BEIJING (Reuters) - China's government said on Wednesday that a Chinese man arrested near Taipei after crossing the Taiwan Strait on a speedboat was acting on his own and that Taiwan should not be so suspicious, in a case that has alarmed Taiwanese security officials.

Taiwan's coast guard arrested the man on Sunday in the coastal neighbourhood of Tamsui after his boat entered a river that leads into Taipei amid ongoing tensions between Taiwan and China.

Taiwan says the man is a former Chinese navy captain who could have been probing the island's defences.

Speaking at a regular news briefing in Beijing, Chen Binhua, spokesperson for China's Taiwan Affairs Office, said what the man had done was "purely his personal action".

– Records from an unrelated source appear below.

/-- TILE_RESET_RELEASE sets the island's bit of ISLAND_STATE alone; TIME_BEACON sets that island's fabric-time counter to the time unit's and no other, once in a microsecond at most. SRAM_SCRUB_WORD retries a busy word; once the next word is due it advances the pass, records a single-bit error as CORRECTED 0x0210, an uncorrectable management or staging word as FATAL_DEVICE 0x0221, and marks a lost route entry or flat entry for reload with DEFERRED 0x0220; ROUTE_ENTRY_RELOAD ends the wait of that entry. FLIT_ARRIVAL takes the oldest flit of its channel: a running tile whose arbiter may serve the channel receives it, and with its last flit a packet waits in the tile, and a routed packet at its egress port; one that was dropped on its way brings nothing; while a channel already waits behind a flit of this one, nothing happens; a tile in reset loses the flit and MESH_DISCARDS counts one. No other channel's flits change. The model's own choices that it rests on, with no rule behind them: log entries 18, 19, 20, 21, 36, 41, 131. (01 R15, 01 R16, 01 R19, 01 R20, 01 R21, 01 R24, 01 R27, 01 R429, 14 R356.) -/
def Obligations.IslandsAndScrubbing : Prop :=
  ((∀ (k : Nat) (s : State), k < 15 → s.island k = false → s.sup.powerGood = true → s.sup.flushAt = none →
    s.sup.resetAt = none → s.faults.checkstop = false →
    (bitAt (modeIslands s.mode.mode).toNat k = true ∨ (s.mode.changing = true ∧ bitAt (modeIslands s.mode.target).toNat k = true)) →
    ∃ t : State, exec (.tileResetRelease k) s = .next t ∧ (∀ j, j < 15 → t.island j = (decide (j = k) || s.island j)) ∧
      t = { s with arch := { s.arch with islands := t.arch.islands } }) ∧
  (∀ (k : Nat) (s : State), s.island 14 = true → s.island k = true → s.faults.checkstop = false →
    ((∀ a, Tbl.get? s.arch.beaconAt k = some a → a + 1000 ≤ s.now) → ∃ t : State, exec (.timeBeacon k) s = .next t ∧ Tbl.getD t.arch.islandFt k 0 = s.time.ft.toNat ∧
      (∀ j, j ≠ k → Tbl.getD t.arch.islandFt j 0 = Tbl.getD s.arch.islandFt j 0) ∧
      Tbl.get? t.arch.beaconAt k = some s.now ∧ (∀ j, j ≠ k → Tbl.get? t.arch.beaconAt j = Tbl.get? s.arch.beaconAt j) ∧
      t = { s with arch := { s.arch with islandFt := t.arch.islandFt, beaconAt := t.arch.beaconAt } }) ∧
    (∀ a, Tbl.get? s.arch.beaconAt k = some a → s.now < a + 1000 → exec (.timeBeacon k) s = .next s)) ∧
  (∀ (x : SramSite) (r : SramResult) (s : State), exec (.sramScrubWord x r true) s = .next s) ∧
  (∀ (x : SramSite) (s : State), s.island (s.siteTile x).1 = true → s.faults.checkstop = false → s.arch.scrubNext ≤ s.now →
    (∃ t : State, exec (.sramScrubWord x .clean false) s = .next t ∧ t.arch.scrubWord = (s.arch.scrubWord + 1) % 2 ^ 25 ∧
      t = { s with arch := { s.arch with scrubWord := t.arch.scrubWord, scrubAt := t.arch.scrubAt, scrubNext := t.arch.scrubNext } }) ∧
    (∃ (t : State) (f : FaultReport), exec (.sramScrubWord x .single false) s = .next t ∧ t.arch.scrubWord = (s.arch.scrubWord + 1) % 2 ^ 25 ∧
      t.faults.coming = s.faults.coming ++ [f] ∧ f.code = 0x0210 ∧ f.cls = corrected ∧
      t = { s with arch := { s.arch with scrubWord := t.arch.scrubWord, scrubAt := t.arch.scrubAt, scrubNext := t.arch.scrubNext },
                   faults := { s.faults with coming := t.faults.coming }, ctrs := t.ctrs }) ∧
    ((x = .staging ∨ ∃ a, x = .management a) → ∃ (t : State) (f : FaultReport), exec (.sramScrubWord x .double false) s = .next t ∧
      t.arch.scrubWord = (s.arch.scrubWord + 1) % 2 ^ 25 ∧
      t.faults.coming = s.faults.coming ++ [f] ∧ f.code = 0x0221 ∧ f.cls = fatalDevice ∧
      (∀ a, x = .management a → a / 8 ∈ t.priv.bad) ∧
      t = { s with arch := { s.arch with scrubWord := t.arch.scrubWord, scrubAt := t.arch.scrubAt, scrubNext := t.arch.scrubNext },
                   faults := { s.faults with coming := t.faults.coming }, priv := { s.priv with bad := t.priv.bad } }) ∧
    (∀ pt g grp, x = .routeTable pt g grp → ∃ (t : State) (f : FaultReport), exec (.sramScrubWord x .double false) s = .next t ∧
      t.arch.scrubWord = (s.arch.scrubWord + 1) % 2 ^ 25 ∧
      t.faults.coming = s.faults.coming ++ [f] ∧ f.code = 0x0220 ∧ f.cls = deferred ∧
      t.arch.reloadGrp = s.arch.reloadGrp ++ [pt * 2 ^ 20 + g * 2 ^ 12 + grp] ∧
      t = { s with arch := { s.arch with scrubWord := t.arch.scrubWord, scrubAt := t.arch.scrubAt, scrubNext := t.arch.scrubNext, reloadGrp := t.arch.reloadGrp },
                   faults := { s.faults with coming := t.faults.coming } }) ∧
    (∀ g fl, x = .flatTable g fl → ∃ (t : State) (f : FaultReport), exec (.sramScrubWord x .double false) s = .next t ∧
      t.arch.scrubWord = (s.arch.scrubWord + 1) % 2 ^ 25 ∧
      t.faults.coming = s.faults.coming ++ [f] ∧ f.code = 0x0220 ∧ f.cls = deferred ∧
      t.arch.reloadFlat = s.arch.reloadFlat ++ [g * 2 ^ 20 + fl] ∧
      t = { s with arch := { s.arch with scrubWord := t.arch.scrubWord, scrubAt := t.arch.scrubAt, scrubNext := t.arch.scrubNext, reloadFlat := t.arch.reloadFlat },
                   faults := { s.faults with coming := t.faults.coming } })) ∧
  (∀ (pt g grp : Nat) (s : State), ∃ t : State, exec (.routeEntryReload (.routeTable pt g grp)) s = .next t ∧
    (∀ k, k ∈ t.arch.reloadGrp ↔ k ∈ s.arch.reloadGrp ∧ k ≠ pt * 2 ^ 20 + g * 2 ^ 12 + grp) ∧
    t = { s with arch := { s.arch with reloadGrp := t.arch.reloadGrp } }) ∧
  (∀ (g fl : Nat) (s : State), ∃ t : State, exec (.routeEntryReload (.flatTable g fl)) s = .next t ∧
    (∀ k, k ∈ t.arch.reloadFlat ↔ k ∈ s.arch.reloadFlat ∧ k ≠ g * 2 ^ 20 + fl) ∧
    t = { s with arch := { s.arch with reloadFlat := t.arch.reloadFlat } })) ∧
  ((∀ (ch : Nat) (s : State) (f : Flit) (rest : List Flit), s.faults.checkstop = false →
    Tbl.getD s.arch.chans ch [] = f :: rest → s.island (ch / 8 % 16) = true → s.arch.mayServe ch = true →
    (∀ q, f.x = .packet q ∨ f.k + 1 ≠ f.n → ∃ t : State, exec (.flitArrival ch) s = .next t ∧ Tbl.getD t.arch.chans ch [] = rest ∧
      (∀ c, c ≠ ch → Tbl.getD t.arch.chans c [] = Tbl.getD s.arch.chans c []) ∧ t.arch.discards = s.arch.discards ∧
      Tbl.getD t.arch.inbox (ch / 8 % 16) [] = Tbl.getD s.arch.inbox (ch / 8 % 16) [] ++ (if f.k + 1 = f.n then [q] else []) ∧
      (∀ d, d ≠ ch / 8 % 16 → Tbl.getD t.arch.inbox d [] = Tbl.getD s.arch.inbox d []) ∧
      t = { s with arch := { s.arch with chans := t.arch.chans, behind := t.arch.behind, inbox := t.arch.inbox }, ctrs := t.ctrs }) ∧
    (∀ p q, f.x = .egress p q → f.k + 1 = f.n → ∃ t : State, exec (.flitArrival ch) s = .next t ∧ Tbl.getD t.arch.chans ch [] = rest ∧
      (∀ c, c ≠ ch → Tbl.getD t.arch.chans c [] = Tbl.getD s.arch.chans c []) ∧
      t.portq p = (s.portq p).enqueue q ∧ (∀ x, x ≠ p → t.portq x = s.portq x) ∧
      t = { s with arch := { s.arch with chans := t.arch.chans, behind := t.arch.behind }, ctrs := t.ctrs, portqs := t.portqs }) ∧
    (f.x = .gone → ∃ t : State, exec (.flitArrival ch) s = .next t ∧ Tbl.getD t.arch.chans ch [] = rest ∧
      (∀ c, c ≠ ch → Tbl.getD t.arch.chans c [] = Tbl.getD s.arch.chans c []) ∧
      t = { s with arch := { s.arch with chans := t.arch.chans, behind := t.arch.behind }, ctrs := t.ctrs })) ∧
  (∀ (ch : Nat) (s : State), s.island (ch / 8 % 16) = true → s.arch.mayServe ch = false → exec (.flitArrival ch) s = .next s) ∧
  (∀ (ch : Nat) (s : State) (f : Flit) (rest : List Flit), s.faults.checkstop = false →
    Tbl.getD s.arch.chans ch [] = f :: rest → s.island (ch / 8 % 16) = false →
    ∃ t : State, exec (.flitArrival ch) s = .next t ∧ Tbl.getD t.arch.chans ch [] = rest ∧
      (∀ c, c ≠ ch → Tbl.getD t.arch.chans c [] = Tbl.getD s.arch.chans c []) ∧
      t.arch.discards = satAdd 64 s.arch.discards 1 ∧ t = { s with arch := { s.arch with chans := t.arch.chans, discards := t.arch.discards } }))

"There is no need for the Democratic Progressive Party authorities to see soldiers hiding behind every tree and bush, carrying out political manipulation while pretending to act earnestly," he said, referring to Taiwan's ruling party.

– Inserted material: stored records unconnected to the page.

-- ==== Sys2Proof/Laws/CalmXlate.lean ====
section
/-! SUPPORT. What the operations of Machine/Xlate.lean leave alone. -/

namespace Sys2Proof.Machine

@[simp] theorem State.xlateFault_calm (s : State) (f va code level : Nat) (k : AccKind) : (State.xlateFault s f va code level k).calm = s.calm := by
  simp [State.xlateFault, apply_ite State.calm]

@[simp] theorem State.issueRead_calm (s : State) (num : Nat) (r : HostRead) (l : List (Nat × Nat)) : (State.issueRead s num r l).calm = s.calm := by
  rfl

@[simp] theorem State.issueTable_calm (s : State) (w : Walk) : (State.issueTable s w).calm = s.calm := by
  simp [State.issueTable, apply_ite State.calm]

@[simp] theorem State.nextWalk_calm (s : State) (et : Nat) : (State.nextWalk s et).calm = s.calm := by
  simp only [State.nextWalk]; repeat' split
  all_goals simp

@[simp] theorem State.startWalks_calm (n : Nat) (s : State) (a0 : Nat) : (State.startWalks n s a0).calm = s.calm := by
  induction n generalizing s a0 with
  | zero => rfl
  | succ n ih =>
    simp [State.startWalks, ih]

@[simp] theorem State.beginWalk_calm (s : State) (ex : List Nat) (f va : Nat) (k : AccKind) (tag : Option Nat) : (State.beginWalk s ex f va k tag).1.calm = s.calm := by
  simp only [State.beginWalk]; repeat' split
  all_goals simp

@[simp] theorem State.readFault_calm (s : State) (tag : Nat) (r : HostRead) (va code level : Nat) : (State.readFault s tag r va code level).calm = s.calm := by
  simp only [State.readFault]; repeat' split
  all_goals simp

@[simp] theorem State.readTranslated_calm (s : State) (tag : Nat) (r : HostRead) (l : List (Nat × Nat)) : (State.readTranslated s tag r l).calm = s.calm := by
  simp only [State.readTranslated]; repeat' split
  all_goals simp

@[simp] theorem State.tryRead_calm (s : State) (tag : Nat) : (State.tryRead s tag).calm = s.calm := by
  unfold State.tryRead; dsimp only; repeat' split
  all_goals first | (simp [apply_ite State.calm]; done) | (rename_i h; have h' := congrArg (fun x => State.calm x.1) h; simp [apply_ite State.calm] at h'; simp [h', apply_ite State.calm]) | (rename_i h; have h' := congrArg (fun x => State.calm x.2) h; simp [apply_ite State.calm] at h'; simp [h', apply_ite State.calm])

@[simp] theorem State.hostReadReq_calm (s : State) (f va len : Nat) (use : ReadFor) (kind : AccKind) : (State.hostReadReq s f va len use kind).calm = s.calm := by
  simp [State.hostReadReq]

@[simp] theorem State.cacheLeaf_calm (s : State) (l : Leaf) : (State.cacheLeaf s l).calm = s.calm := by
  simp [State.cacheLeaf, apply_ite State.calm]

@[simp] theorem State.cachePtr_calm (s : State) (p : WalkPtr) : (State.cachePtr s p).calm = s.calm := by
  simp [State.cachePtr, apply_ite State.calm]

@[simp] theorem State.invalidate_calm (s : State) (f lo hi : Nat) : (State.invalidate s f lo hi).calm = s.calm := by
  rfl

end Sys2Proof.Machine
end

The man will be punished once he returns to China, Chen added, without giving details.

Taiwan, which did not detect his boat before it got close to the coast, has not indicated when or if it will send him back, saying the legal authorities are still investigating.

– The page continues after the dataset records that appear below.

/-! ### modC -/

@[simp] theorem State.modC_pending (f c : Nat) (g : Ctx → Ctx) : (s.modC f c g).pending = s.pending := rfl
@[simp] theorem State.modC_now (f c : Nat) (g : Ctx → Ctx) : (s.modC f c g).now = s.now := rfl
@[simp] theorem State.modC_etNow (f c : Nat) (g : Ctx → Ctx) : (s.modC f c g).etNow = s.etNow := rfl
@[simp] theorem State.modC_free (f c : Nat) (g : Ctx → Ctx) : (s.modC f c g).free = s.free := rfl
@[simp] theorem State.modC_nextTag (f c : Nat) (g : Ctx → Ctx) : (s.modC f c g).nextTag = s.nextTag := rfl
@[simp] theorem State.modC_arch (f c : Nat) (g : Ctx → Ctx) : (s.modC f c g).arch = s.arch := rfl
@[simp] theorem State.modC_hosts (f c : Nat) (g : Ctx → Ctx) : (s.modC f c g).hosts = s.hosts := rfl
@[simp] theorem State.modC_fns (f c : Nat) (g : Ctx → Ctx) : (s.modC f c g).fns = s.fns := rfl
@[simp] theorem State.modC_eqs (f c : Nat) (g : Ctx → Ctx) : (s.modC f c g).eqs = s.eqs := rfl
@[simp] theorem State.modC_ets (f c : Nat) (g : Ctx → Ctx) : (s.modC f c g).ets = s.ets := rfl
@[simp] theorem State.modC_reads (f c : Nat) (g : Ctx → Ctx) : (s.modC f c g).reads = s.reads := rfl
@[simp] theorem State.modC_walks (f c : Nat) (g : Ctx → Ctx) : (s.modC f c g).walks = s.walks := rfl
@[simp] theorem State.modC_mctxs (f c : Nat) (g : Ctx → Ctx) : (s.modC f c g).mctxs = s.mctxs := rfl
@[simp] theorem State.modC_wins (f c : Nat) (g : Ctx → Ctx) : (s.modC f c g).wins = s.wins := rfl
@[simp] theorem State.modC_acu (f c : Nat) (g : Ctx → Ctx) : (s.modC f c g).acu = s.acu := rfl
@[simp] theorem State.modC_priv (f c : Nat) (g : Ctx → Ctx) : (s.modC f c g).priv = s.priv := rfl
@[simp] theorem State.modC_sems (f c : Nat) (g : Ctx → Ctx) : (s.modC f c g).sems = s.sems := rfl
@[simp] theorem State.modC_nextTicket (f c : Nat) (g : Ctx → Ctx) : (s.modC f c g).nextTicket = s.nextTicket := rfl
@[simp] theorem State.modC_links (f c : Nat) (g : Ctx → Ctx) : (s.modC f c g).links = s.links := rfl
@[simp] theorem State.modC_portqs (f c : Nat) (g : Ctx → Ctx) : (s.modC f c g).portqs = s.portqs := rfl
@[simp] theorem State.modC_tports (f c : Nat) (g : Ctx → Ctx) : (s.modC f c g).tports = s.tports := rfl
@[simp] theorem State.modC_gates (f c : Nat) (g : Ctx → Ctx) : (s.modC f c g).gates = s.gates := rfl
@[simp] theorem State.modC_pts (f c : Nat) (g : Ctx → Ctx) : (s.modC f c g).pts = s.pts := rfl
@[simp] theorem State.modC_quiet (f c : Nat) (g : Ctx → Ctx) : (s.modC f c g).quiet = s.quiet := rfl
@[simp] theorem State.modC_time (f c : Nat) (g : Ctx → Ctx) : (s.modC f c g).time = s.time := rfl
@[simp] theorem State.modC_trees (f c : Nat) (g : Ctx → Ctx) : (s.modC f c g).trees = s.trees := rfl
@[simp] theorem State.modC_collCounts (f c : Nat) (g : Ctx → Ctx) : (s.modC f c g).collCounts = s.collCounts := rfl
@[simp] theorem State.modC_keepAt (f c : Nat) (g : Ctx → Ctx) : (s.modC f c g).keepAt = s.keepAt := rfl
@[simp] theorem State.modC_dict (f c : Nat) (g : Ctx → Ctx) : (s.modC f c g).dict = s.dict := rfl
@[simp] theorem State.modC_mode (f c : Nat) (g : Ctx → Ctx) : (s.modC f c g).mode = s.mode := rfl
@[simp] theorem State.modC_sup (f c : Nat) (g : Ctx → Ctx) : (s.modC f c g).sup = s.sup := rfl
@[simp] theorem State.modC_faults (f c : Nat) (g : Ctx → Ctx) : (s.modC f c g).faults = s.faults := rfl
@[simp] theorem State.modC_ctrs (f c : Nat) (g : Ctx → Ctx) : (s.modC f c g).ctrs = s.ctrs := rfl
@[simp] theorem State.modC_store (f c : Nat) (g : Ctx → Ctx) : (s.modC f c g).store = s.store := rfl
@[simp] theorem State.modC_fw (f c : Nat) (g : Ctx → Ctx) : (s.modC f c g).fw = s.fw := rfl
@[simp] theorem State.modC_out (f c : Nat) (g : Ctx → Ctx) : (s.modC f c g).out = s.out := rfl

/-! ### modW -/

@[simp] theorem State.modW_pending (f c : Nat) (g : CtxWork → CtxWork) : (s.modW f c g).pending = s.pending := rfl
@[simp] theorem State.modW_now (f c : Nat) (g : CtxWork → CtxWork) : (s.modW f c g).now = s.now := rfl
@[simp] theorem State.modW_etNow (f c : Nat) (g : CtxWork → CtxWork) : (s.modW f c g).etNow = s.etNow := rfl
@[simp] theorem State.modW_free (f c : Nat) (g : CtxWork → CtxWork) : (s.modW f c g).free = s.free := rfl
@[simp] theorem State.modW_nextTag (f c : Nat) (g : CtxWork → CtxWork) : (s.modW f c g).nextTag = s.nextTag := rfl
@[simp] theorem State.modW_arch (f c : Nat) (g : CtxWork → CtxWork) : (s.modW f c g).arch = s.arch := rfl
@[simp] theorem State.modW_hosts (f c : Nat) (g : CtxWork → CtxWork) : (s.modW f c g).hosts = s.hosts := rfl
@[simp] theorem State.modW_fns (f c : Nat) (g : CtxWork → CtxWork) : (s.modW f c g).fns = s.fns := rfl
@[simp] theorem State.modW_eqs (f c : Nat) (g : CtxWork → CtxWork) : (s.modW f c g).eqs = s.eqs := rfl
@[simp] theorem State.modW_ets (f c : Nat) (g : CtxWork → CtxWork) : (s.modW f c g).ets = s.ets := rfl
@[simp] theorem State.modW_reads (f c : Nat) (g : CtxWork → CtxWork) : (s.modW f c g).reads = s.reads := rfl
@[simp] theorem State.modW_walks (f c : Nat) (g : CtxWork → CtxWork) : (s.modW f c g).walks = s.walks := rfl
@[simp] theorem State.modW_mctxs (f c : Nat) (g : CtxWork → CtxWork) : (s.modW f c g).mctxs = s.mctxs := rfl
@[simp] theorem State.modW_wins (f c : Nat) (g : CtxWork → CtxWork) : (s.modW f c g).wins = s.wins := rfl
@[simp] theorem State.modW_acu (f c : Nat) (g : CtxWork → CtxWork) : (s.modW f c g).acu = s.acu := rfl
@[simp] theorem State.modW_priv (f c : Nat) (g : CtxWork → CtxWork) : (s.modW f c g).priv = s.priv := rfl
@[simp] theorem State.modW_sems (f c : Nat) (g : CtxWork → CtxWork) : (s.modW f c g).sems = s.sems := rfl
@[simp] theorem State.modW_nextTicket (f c : Nat) (g : CtxWork → CtxWork) : (s.modW f c g).nextTicket = s.nextTicket := rfl
@[simp] theorem State.modW_links (f c : Nat) (g : CtxWork → CtxWork) : (s.modW f c g).links = s.links := rfl
@[simp] theorem State.modW_portqs (f c : Nat) (g : CtxWork → CtxWork) : (s.modW f c g).portqs = s.portqs := rfl
@[simp] theorem State.modW_tports (f c : Nat) (g : CtxWork → CtxWork) : (s.modW f c g).tports = s.tports := rfl
@[simp] theorem State.modW_gates (f c : Nat) (g : CtxWork → CtxWork) : (s.modW f c g).gates = s.gates := rfl
@[simp] theorem State.modW_pts (f c : Nat) (g : CtxWork → CtxWork) : (s.modW f c g).pts = s.pts := rfl
@[simp] theorem State.modW_quiet (f c : Nat) (g : CtxWork → CtxWork) : (s.modW f c g).quiet = s.quiet := rfl
@[simp] theorem State.modW_time (f c : Nat) (g : CtxWork → CtxWork) : (s.modW f c g).time = s.time := rfl
@[simp] theorem State.modW_trees (f c : Nat) (g : CtxWork → CtxWork) : (s.modW f c g).trees = s.trees := rfl
@[simp] theorem State.modW_collCounts (f c : Nat) (g : CtxWork → CtxWork) : (s.modW f c g).collCounts = s.collCounts := rfl
@[simp] theorem State.modW_keepAt (f c : Nat) (g : CtxWork → CtxWork) : (s.modW f c g).keepAt = s.keepAt := rfl
@[simp] theorem State.modW_dict (f c : Nat) (g : CtxWork → CtxWork) : (s.modW f c g).dict = s.dict := rfl
@[simp] theorem State.modW_mode (f c : Nat) (g : CtxWork → CtxWork) : (s.modW f c g).mode = s.mode := rfl
@[simp] theorem State.modW_sup (f c : Nat) (g : CtxWork → CtxWork) : (s.modW f c g).sup = s.sup := rfl
@[simp] theorem State.modW_faults (f c : Nat) (g : CtxWork → CtxWork) : (s.modW f c g).faults = s.faults := rfl
@[simp] theorem State.modW_ctrs (f c : Nat) (g : CtxWork → CtxWork) : (s.modW f c g).ctrs = s.ctrs := rfl
@[simp] theorem State.modW_store (f c : Nat) (g : CtxWork → CtxWork) : (s.modW f c g).store = s.store := rfl
@[simp] theorem State.modW_fw (f c : Nat) (g : CtxWork → CtxWork) : (s.modW f c g).fw = s.fw := rfl
@[simp] theorem State.modW_out (f c : Nat) (g : CtxWork → CtxWork) : (s.modW f c g).out = s.out := rfl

Taiwan National Security Bureau Director-General Tsai Ming-yen, speaking at parliament in Taipei on Wednesday, said they were not excluding any possibilities for the man's motivation, including whether China's government was involved.

The man's apparent military background made the case rather unusual, Tsai added.

"There are many areas of doubt that still need to be further clarified," he said.

Taiwan has complained in recent years that China has been using so-called grey zone warfare designed to exhaust a foe by irregular tactics without resorting to open combat, such as flying surveillance balloons over the island. Tsai said the speedboat incident might be just such a tactic.

Taiwan's coast guard said that the man crossed the strait from China's Fujian province, which sits opposite Taiwan, and that it does not believe he came to Taiwan seeking political asylum.